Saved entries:
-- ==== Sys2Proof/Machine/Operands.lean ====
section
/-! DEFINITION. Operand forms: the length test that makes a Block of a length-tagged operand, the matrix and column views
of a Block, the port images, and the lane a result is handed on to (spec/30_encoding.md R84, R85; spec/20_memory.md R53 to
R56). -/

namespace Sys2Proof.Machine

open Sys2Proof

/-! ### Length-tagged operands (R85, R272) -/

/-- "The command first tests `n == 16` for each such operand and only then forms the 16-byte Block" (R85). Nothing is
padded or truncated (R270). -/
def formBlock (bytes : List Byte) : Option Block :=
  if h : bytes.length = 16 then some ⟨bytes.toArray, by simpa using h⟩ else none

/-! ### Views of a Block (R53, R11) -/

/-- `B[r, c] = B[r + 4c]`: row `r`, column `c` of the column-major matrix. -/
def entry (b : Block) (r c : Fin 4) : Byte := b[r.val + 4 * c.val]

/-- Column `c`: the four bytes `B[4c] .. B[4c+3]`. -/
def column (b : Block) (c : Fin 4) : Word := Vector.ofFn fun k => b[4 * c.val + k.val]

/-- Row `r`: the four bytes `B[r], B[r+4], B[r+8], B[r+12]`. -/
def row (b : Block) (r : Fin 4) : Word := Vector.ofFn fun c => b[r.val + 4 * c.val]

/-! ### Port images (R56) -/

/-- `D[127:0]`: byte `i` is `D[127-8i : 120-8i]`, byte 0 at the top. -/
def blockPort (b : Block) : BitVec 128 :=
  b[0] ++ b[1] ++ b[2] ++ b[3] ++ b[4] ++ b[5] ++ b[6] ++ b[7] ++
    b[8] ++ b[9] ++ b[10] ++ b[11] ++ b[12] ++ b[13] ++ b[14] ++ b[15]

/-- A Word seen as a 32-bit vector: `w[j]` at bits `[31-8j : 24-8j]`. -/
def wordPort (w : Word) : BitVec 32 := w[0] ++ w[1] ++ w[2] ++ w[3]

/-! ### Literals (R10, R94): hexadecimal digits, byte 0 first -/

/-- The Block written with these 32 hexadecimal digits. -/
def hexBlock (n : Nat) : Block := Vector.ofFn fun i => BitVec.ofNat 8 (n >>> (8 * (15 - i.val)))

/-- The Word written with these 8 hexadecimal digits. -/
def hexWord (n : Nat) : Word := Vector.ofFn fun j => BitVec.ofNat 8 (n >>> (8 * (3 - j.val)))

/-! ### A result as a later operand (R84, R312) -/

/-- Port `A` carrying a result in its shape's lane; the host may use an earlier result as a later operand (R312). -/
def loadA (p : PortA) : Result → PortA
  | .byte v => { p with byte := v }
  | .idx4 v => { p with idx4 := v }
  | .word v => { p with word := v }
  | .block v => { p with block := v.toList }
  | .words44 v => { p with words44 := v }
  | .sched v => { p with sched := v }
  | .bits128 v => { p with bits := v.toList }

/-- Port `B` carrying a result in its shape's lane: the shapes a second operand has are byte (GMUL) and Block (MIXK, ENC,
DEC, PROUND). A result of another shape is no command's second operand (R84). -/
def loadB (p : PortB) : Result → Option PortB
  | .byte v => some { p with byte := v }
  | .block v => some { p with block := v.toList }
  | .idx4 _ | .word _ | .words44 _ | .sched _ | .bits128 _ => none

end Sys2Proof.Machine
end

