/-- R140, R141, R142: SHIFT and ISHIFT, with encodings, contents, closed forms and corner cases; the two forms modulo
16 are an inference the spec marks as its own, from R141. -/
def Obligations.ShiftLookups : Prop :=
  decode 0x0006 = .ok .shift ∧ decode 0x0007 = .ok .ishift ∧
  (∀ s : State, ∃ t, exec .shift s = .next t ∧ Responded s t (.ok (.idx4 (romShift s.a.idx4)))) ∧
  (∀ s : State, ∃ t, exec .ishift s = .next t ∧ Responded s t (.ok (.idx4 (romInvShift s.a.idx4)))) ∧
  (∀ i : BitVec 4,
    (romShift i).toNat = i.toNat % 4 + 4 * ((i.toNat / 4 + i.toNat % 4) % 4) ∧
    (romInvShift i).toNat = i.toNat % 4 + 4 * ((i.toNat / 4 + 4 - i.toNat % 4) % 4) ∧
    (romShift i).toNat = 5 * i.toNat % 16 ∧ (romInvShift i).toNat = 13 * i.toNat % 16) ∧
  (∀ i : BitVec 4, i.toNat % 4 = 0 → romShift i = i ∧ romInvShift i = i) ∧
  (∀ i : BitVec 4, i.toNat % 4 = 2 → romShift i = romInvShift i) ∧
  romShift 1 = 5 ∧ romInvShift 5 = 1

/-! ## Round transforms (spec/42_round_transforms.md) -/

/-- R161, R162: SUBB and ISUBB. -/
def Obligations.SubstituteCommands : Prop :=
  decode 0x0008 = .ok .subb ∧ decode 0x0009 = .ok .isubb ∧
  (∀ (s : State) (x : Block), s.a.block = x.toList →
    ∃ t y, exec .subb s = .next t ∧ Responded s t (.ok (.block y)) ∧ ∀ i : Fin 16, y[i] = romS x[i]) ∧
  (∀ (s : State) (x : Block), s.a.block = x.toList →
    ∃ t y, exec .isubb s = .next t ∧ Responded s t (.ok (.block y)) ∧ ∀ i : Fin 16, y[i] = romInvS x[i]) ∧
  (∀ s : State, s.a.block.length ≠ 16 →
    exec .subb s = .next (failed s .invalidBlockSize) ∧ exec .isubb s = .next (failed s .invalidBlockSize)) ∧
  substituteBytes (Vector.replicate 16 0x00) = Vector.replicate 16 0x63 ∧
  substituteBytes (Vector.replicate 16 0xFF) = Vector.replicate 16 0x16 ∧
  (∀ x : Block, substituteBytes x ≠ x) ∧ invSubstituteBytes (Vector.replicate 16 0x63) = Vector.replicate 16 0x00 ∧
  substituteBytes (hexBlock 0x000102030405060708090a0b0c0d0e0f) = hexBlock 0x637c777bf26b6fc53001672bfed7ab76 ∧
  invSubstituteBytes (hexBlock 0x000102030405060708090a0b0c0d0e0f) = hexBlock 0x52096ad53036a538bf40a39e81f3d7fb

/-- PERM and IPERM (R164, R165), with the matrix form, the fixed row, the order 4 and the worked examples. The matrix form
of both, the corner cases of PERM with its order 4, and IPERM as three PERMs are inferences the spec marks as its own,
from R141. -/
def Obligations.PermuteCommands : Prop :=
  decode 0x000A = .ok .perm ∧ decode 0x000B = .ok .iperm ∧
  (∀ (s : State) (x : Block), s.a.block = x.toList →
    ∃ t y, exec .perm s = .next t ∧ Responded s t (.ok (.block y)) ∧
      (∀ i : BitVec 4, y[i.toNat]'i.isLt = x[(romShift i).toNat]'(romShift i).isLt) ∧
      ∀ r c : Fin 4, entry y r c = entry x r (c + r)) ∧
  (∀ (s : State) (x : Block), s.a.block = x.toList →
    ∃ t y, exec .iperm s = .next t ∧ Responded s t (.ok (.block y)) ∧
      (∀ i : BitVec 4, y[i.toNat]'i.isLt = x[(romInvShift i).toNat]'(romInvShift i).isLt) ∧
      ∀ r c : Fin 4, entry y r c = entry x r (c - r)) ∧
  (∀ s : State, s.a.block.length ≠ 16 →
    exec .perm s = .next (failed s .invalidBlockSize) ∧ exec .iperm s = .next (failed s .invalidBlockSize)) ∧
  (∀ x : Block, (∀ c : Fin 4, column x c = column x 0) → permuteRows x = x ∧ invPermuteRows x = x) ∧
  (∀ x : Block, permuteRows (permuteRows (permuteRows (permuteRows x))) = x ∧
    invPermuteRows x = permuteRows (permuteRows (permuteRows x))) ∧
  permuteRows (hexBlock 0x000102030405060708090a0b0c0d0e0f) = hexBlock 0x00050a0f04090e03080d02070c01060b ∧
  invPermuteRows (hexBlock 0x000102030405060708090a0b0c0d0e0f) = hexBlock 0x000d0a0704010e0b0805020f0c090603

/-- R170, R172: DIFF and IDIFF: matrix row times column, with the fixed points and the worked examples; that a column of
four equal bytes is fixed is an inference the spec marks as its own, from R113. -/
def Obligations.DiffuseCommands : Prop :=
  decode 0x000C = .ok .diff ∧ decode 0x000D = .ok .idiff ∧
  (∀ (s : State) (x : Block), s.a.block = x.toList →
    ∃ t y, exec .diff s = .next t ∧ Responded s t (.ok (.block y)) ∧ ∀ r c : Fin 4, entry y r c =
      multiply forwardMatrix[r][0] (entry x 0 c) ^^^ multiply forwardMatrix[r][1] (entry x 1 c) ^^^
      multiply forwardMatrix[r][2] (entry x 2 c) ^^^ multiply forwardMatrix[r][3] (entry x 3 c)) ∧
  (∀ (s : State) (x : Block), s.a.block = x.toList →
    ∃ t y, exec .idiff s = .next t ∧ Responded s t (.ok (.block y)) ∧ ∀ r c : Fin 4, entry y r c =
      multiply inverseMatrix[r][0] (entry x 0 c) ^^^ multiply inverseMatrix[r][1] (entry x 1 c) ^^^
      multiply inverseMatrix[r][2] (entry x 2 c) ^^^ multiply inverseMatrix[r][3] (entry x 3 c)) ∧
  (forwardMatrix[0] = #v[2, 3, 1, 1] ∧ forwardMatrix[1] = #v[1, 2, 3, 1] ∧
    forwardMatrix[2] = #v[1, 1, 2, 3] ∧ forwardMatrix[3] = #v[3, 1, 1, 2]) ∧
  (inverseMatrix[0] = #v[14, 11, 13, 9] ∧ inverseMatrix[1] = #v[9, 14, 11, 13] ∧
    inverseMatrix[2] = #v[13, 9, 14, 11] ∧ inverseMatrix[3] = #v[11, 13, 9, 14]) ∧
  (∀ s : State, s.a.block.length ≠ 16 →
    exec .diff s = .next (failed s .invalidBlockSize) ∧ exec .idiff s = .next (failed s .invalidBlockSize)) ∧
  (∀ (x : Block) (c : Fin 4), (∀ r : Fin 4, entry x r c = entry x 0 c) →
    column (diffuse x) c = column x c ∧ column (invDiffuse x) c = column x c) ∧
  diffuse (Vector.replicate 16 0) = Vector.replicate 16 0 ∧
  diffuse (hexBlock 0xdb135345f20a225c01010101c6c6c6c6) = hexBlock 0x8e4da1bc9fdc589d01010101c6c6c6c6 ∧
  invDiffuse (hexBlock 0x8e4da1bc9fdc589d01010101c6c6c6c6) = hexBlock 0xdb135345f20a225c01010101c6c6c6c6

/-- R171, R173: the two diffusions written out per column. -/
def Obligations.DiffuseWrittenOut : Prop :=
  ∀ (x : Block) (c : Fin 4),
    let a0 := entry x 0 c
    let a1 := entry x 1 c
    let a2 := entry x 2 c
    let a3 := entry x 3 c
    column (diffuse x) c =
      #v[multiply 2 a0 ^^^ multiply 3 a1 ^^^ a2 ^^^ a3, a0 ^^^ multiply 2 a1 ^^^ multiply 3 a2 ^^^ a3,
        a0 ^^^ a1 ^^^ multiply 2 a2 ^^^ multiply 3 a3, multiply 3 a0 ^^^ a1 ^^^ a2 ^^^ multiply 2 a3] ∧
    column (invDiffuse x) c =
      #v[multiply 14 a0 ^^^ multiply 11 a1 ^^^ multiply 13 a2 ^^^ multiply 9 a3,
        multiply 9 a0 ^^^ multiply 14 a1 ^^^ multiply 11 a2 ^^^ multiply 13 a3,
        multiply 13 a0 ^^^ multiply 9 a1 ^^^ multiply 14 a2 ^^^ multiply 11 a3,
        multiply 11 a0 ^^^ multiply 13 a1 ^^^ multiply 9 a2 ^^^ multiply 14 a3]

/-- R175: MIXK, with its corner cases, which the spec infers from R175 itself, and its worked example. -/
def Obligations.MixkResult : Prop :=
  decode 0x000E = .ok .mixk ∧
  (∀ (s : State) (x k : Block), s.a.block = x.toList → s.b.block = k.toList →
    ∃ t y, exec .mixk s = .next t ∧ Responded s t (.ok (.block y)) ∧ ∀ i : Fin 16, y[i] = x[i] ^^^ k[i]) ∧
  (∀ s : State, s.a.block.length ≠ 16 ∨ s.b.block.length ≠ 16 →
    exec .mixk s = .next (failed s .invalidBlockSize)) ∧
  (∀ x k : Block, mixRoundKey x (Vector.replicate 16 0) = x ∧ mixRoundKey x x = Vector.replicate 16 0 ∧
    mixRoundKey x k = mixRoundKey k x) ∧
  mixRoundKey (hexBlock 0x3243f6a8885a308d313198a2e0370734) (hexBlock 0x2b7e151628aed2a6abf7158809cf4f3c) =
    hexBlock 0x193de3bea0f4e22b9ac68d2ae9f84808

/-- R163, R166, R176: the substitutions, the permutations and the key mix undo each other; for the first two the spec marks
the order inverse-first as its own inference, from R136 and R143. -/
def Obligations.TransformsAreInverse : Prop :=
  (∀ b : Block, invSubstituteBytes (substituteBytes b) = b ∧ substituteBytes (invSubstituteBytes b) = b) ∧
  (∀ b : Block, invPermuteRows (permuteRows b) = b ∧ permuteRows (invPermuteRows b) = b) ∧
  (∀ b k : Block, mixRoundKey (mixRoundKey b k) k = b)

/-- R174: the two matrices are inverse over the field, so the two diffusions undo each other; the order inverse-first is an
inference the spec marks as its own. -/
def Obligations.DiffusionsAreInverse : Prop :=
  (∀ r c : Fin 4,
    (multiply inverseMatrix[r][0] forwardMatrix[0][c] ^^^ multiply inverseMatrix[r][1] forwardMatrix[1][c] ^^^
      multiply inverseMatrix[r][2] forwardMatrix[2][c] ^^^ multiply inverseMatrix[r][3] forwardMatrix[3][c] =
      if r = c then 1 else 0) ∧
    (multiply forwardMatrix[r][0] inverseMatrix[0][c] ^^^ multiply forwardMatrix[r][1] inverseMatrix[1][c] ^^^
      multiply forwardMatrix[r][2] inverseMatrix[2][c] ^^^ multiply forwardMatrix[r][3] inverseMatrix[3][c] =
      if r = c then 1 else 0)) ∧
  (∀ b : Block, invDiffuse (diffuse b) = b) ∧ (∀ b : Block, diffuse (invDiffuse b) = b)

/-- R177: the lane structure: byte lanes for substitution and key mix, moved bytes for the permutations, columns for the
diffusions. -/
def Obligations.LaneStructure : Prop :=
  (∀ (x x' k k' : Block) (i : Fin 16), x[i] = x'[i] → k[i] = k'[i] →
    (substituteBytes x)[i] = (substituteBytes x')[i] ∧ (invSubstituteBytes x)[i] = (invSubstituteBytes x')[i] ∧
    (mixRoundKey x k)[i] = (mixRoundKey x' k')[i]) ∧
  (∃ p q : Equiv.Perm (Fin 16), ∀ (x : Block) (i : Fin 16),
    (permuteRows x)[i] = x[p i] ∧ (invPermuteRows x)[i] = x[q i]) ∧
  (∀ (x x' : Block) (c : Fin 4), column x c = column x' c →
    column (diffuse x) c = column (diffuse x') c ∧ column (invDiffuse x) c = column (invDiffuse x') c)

◆ **What the exercise asks**
Please reproduce, exactly as they appear above, the lines from the line containing "(R85). Nothing is" up to and including the line containing "def formBlock (bytes".

◆ **Task response**
/-- "The command first tests `n == 16` for each such operand and only then forms the 16-byte Block" (R85). Nothing is
padded or truncated (R270). -/
def formBlock (bytes : List Byte) : Option Block :=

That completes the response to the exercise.